(Work instructions)
Beneath this instruction is a listing; print exactly the lines in it starting at the line that contains "-- ==== Sys2Proof/Machine/Core.lean" and going through the line that contains "With no debug".

-*-

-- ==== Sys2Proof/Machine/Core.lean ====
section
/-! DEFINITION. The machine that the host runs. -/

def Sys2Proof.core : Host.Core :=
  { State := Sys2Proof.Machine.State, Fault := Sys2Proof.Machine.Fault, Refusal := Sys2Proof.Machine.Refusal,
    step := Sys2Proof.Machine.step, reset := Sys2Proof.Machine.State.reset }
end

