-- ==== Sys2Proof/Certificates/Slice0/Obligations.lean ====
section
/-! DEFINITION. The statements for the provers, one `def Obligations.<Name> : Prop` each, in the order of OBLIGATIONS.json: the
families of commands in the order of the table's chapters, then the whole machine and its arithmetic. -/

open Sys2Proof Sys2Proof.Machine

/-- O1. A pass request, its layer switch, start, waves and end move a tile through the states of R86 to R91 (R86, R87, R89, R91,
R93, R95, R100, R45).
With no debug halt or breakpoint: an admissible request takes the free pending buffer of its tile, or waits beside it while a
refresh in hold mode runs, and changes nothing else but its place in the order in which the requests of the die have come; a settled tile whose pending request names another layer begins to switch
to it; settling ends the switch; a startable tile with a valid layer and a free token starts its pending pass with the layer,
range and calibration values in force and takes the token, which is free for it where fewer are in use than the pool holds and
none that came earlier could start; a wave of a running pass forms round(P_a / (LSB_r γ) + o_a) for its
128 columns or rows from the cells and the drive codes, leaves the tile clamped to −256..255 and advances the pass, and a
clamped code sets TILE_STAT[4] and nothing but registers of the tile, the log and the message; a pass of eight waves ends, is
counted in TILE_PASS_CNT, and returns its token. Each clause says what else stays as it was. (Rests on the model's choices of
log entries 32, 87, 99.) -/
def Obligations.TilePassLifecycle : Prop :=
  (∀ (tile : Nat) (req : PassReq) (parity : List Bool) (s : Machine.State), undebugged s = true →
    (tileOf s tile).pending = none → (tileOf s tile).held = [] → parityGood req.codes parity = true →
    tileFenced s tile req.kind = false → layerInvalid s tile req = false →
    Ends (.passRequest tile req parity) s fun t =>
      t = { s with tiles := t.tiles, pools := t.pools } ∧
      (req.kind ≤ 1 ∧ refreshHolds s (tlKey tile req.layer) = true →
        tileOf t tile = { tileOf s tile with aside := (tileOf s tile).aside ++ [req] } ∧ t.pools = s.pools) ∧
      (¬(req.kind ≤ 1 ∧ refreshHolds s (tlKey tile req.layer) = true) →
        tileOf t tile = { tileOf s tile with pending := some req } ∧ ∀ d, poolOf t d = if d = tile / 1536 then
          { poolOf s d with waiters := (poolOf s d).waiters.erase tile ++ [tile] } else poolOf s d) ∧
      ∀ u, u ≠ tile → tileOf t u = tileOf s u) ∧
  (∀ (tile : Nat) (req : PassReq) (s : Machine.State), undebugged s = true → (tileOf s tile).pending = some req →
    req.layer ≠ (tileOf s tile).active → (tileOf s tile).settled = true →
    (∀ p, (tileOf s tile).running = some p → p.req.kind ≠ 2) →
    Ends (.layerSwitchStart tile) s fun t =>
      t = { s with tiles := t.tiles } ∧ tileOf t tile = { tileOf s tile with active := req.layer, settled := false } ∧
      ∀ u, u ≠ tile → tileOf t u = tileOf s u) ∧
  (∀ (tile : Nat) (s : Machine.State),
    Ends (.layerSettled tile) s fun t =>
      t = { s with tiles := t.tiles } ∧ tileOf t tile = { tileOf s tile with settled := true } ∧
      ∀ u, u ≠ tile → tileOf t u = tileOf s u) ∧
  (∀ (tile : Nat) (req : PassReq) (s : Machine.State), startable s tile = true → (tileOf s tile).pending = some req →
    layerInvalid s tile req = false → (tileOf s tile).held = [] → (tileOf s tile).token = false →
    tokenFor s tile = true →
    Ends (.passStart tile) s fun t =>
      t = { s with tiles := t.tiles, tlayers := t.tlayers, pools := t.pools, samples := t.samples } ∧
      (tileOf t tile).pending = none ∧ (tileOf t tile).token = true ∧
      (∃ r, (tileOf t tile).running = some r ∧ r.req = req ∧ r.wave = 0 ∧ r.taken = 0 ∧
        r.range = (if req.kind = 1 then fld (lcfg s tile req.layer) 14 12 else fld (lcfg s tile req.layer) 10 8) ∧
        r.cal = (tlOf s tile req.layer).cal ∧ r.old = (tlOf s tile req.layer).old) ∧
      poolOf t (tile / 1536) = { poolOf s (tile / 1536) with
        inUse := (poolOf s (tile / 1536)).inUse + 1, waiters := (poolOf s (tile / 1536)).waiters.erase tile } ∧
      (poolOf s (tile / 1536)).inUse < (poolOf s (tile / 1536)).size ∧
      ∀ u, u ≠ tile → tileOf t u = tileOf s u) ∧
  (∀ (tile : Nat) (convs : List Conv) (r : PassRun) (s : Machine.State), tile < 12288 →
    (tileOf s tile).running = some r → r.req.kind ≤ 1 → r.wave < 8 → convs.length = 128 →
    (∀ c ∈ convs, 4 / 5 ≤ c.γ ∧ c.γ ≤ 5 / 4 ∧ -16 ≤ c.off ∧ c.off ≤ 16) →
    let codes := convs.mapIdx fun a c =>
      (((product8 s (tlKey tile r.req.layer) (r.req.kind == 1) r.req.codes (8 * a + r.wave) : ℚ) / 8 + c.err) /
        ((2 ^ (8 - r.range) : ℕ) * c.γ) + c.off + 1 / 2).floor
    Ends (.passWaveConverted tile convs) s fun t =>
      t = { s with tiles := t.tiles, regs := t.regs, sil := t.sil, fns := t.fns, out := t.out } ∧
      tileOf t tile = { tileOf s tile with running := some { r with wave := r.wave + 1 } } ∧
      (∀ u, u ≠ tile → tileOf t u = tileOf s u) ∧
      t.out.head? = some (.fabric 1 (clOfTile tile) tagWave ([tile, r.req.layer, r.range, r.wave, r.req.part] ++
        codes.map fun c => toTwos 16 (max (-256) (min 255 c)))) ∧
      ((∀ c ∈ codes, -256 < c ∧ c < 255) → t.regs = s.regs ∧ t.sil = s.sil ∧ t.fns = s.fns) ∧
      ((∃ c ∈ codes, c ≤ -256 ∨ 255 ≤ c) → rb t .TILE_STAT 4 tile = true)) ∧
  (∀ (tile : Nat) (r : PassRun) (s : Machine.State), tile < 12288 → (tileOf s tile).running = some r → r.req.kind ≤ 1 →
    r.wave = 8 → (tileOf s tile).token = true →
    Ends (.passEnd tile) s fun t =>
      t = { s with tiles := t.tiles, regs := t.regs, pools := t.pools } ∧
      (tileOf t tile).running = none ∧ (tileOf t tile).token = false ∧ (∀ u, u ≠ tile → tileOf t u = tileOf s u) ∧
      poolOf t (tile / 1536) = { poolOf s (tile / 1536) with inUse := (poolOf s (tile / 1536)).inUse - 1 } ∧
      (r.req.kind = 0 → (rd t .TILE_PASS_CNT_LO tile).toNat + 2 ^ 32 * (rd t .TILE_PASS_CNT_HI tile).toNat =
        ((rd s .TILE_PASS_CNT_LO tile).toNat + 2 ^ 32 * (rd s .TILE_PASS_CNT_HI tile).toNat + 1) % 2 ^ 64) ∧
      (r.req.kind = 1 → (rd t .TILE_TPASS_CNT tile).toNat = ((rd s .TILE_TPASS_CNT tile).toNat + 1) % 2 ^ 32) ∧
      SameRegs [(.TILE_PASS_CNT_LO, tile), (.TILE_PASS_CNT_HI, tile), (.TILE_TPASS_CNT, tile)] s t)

-*-

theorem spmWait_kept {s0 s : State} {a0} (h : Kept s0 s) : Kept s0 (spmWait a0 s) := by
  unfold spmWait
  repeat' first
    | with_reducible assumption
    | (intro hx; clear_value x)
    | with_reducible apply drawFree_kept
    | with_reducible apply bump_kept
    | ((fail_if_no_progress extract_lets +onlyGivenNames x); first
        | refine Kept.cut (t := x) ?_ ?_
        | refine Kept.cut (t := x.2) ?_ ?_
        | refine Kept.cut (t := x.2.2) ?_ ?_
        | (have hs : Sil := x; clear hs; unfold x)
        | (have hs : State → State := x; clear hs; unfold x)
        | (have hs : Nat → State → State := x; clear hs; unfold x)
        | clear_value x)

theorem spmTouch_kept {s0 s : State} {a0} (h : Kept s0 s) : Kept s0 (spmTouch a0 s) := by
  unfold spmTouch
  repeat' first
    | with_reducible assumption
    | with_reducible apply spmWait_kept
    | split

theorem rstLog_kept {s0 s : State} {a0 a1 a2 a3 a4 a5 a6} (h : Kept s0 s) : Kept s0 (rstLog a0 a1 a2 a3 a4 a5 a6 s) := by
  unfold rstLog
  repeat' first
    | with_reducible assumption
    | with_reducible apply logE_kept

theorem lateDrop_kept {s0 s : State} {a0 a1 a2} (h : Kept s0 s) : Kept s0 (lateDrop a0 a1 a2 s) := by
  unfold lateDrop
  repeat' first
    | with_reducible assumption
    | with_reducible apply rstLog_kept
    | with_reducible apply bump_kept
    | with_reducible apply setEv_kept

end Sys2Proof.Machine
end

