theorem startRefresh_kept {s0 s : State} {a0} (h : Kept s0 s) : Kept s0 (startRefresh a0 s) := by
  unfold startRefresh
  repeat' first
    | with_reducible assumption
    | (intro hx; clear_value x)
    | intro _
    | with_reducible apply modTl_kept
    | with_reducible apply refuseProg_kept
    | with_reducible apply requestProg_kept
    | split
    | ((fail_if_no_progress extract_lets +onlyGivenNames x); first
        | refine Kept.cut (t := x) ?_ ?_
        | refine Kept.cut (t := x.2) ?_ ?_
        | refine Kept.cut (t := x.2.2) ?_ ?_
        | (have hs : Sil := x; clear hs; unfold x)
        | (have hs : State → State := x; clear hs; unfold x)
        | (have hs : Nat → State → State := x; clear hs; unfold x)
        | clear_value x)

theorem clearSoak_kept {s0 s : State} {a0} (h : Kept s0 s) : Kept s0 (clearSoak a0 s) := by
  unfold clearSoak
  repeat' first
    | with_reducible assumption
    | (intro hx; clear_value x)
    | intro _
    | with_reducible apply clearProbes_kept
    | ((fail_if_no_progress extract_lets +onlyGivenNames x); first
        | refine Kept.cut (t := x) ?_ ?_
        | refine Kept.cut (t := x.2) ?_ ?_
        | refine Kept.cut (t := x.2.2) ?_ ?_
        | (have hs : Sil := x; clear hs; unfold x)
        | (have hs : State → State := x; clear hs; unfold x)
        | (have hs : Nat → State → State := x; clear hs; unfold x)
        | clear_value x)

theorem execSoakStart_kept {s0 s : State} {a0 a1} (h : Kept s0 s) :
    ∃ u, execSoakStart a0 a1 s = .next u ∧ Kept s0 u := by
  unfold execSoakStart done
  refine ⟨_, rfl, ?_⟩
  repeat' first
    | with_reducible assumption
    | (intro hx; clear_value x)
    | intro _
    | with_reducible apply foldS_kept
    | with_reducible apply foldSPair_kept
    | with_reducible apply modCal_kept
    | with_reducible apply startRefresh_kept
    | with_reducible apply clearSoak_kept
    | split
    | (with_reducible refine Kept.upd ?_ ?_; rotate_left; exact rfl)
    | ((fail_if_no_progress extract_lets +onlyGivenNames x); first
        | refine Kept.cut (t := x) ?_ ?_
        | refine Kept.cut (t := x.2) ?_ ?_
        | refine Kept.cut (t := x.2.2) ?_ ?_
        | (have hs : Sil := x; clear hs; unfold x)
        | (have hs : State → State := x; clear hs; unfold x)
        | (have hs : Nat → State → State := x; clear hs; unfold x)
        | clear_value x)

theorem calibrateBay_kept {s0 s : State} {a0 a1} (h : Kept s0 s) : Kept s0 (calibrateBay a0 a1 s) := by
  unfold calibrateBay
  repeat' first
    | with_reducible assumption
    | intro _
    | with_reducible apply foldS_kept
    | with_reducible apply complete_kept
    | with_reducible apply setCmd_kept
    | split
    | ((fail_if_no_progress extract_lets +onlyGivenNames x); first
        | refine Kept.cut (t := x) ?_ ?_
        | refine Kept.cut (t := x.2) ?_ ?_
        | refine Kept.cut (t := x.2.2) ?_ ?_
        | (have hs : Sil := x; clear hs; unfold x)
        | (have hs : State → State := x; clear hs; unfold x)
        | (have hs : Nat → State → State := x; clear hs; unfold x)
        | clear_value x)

-*-

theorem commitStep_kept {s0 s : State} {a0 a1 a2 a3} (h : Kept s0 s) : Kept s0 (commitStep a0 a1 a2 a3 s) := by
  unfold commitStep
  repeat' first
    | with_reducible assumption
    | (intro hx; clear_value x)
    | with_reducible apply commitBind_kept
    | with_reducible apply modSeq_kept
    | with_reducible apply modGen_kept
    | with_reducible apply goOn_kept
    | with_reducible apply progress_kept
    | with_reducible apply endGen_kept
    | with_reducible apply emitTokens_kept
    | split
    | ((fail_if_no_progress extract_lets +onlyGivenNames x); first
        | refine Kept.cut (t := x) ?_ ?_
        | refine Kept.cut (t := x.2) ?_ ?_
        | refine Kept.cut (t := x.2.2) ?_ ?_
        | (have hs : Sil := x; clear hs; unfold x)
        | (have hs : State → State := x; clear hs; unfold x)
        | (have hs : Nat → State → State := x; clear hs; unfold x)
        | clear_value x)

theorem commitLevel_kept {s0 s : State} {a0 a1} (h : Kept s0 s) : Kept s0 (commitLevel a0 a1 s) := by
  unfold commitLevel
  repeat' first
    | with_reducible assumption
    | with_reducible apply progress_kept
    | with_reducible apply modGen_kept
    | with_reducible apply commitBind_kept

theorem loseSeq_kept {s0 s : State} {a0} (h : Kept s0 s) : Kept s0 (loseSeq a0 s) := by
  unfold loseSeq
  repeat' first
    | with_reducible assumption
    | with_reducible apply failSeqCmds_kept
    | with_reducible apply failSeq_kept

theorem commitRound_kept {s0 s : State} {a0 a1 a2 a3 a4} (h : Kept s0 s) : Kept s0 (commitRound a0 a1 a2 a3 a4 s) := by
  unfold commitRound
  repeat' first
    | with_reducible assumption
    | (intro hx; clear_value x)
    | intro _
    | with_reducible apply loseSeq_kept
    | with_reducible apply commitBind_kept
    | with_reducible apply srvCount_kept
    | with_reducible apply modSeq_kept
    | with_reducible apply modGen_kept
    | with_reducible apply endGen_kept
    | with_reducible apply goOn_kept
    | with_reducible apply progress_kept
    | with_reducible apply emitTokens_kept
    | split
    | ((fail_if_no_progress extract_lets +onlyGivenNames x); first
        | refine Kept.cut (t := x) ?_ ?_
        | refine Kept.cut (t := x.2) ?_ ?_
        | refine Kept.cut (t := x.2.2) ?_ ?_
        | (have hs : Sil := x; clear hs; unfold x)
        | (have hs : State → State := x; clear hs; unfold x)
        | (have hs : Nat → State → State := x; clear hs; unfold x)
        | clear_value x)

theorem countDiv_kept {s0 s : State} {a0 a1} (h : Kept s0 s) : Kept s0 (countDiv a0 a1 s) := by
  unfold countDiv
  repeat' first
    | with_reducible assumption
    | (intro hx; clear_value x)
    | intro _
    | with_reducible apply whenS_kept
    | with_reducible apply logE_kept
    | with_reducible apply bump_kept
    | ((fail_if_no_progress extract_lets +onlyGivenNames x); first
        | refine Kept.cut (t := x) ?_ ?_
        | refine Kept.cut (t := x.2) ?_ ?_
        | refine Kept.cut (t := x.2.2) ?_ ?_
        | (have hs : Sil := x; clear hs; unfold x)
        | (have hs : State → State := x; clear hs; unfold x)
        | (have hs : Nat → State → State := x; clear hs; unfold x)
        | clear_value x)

-*-

(Result of the task)
-- ==== Sys2Proof/Machine/Core.lean ====
section
/-! DEFINITION. The machine that the host runs. -/

def Sys2Proof.core : Host.Core :=
  { State := Sys2Proof.Machine.State, Fault := Sys2Proof.Machine.Fault, Refusal := Sys2Proof.Machine.Refusal,
    step := Sys2Proof.Machine.step, reset := Sys2Proof.Machine.State.reset }
end

-- ==== Sys2Proof/Certificates/Slice0/Obligations.lean ====
section
/-! DEFINITION. The statements for the provers, one `def Obligations.<Name> : Prop` each, in the order of OBLIGATIONS.json: the
families of commands in the order of the table's chapters, then the whole machine and its arithmetic. -/

open Sys2Proof Sys2Proof.Machine

/-- O1. A pass request, its layer switch, start, waves and end move a tile through the states of R86 to R91 (R86, R87, R89, R91,
R93, R95, R100, R45).
With no debug halt or breakpoint: an admissible request takes the free pending buffer of its tile, or waits beside it while a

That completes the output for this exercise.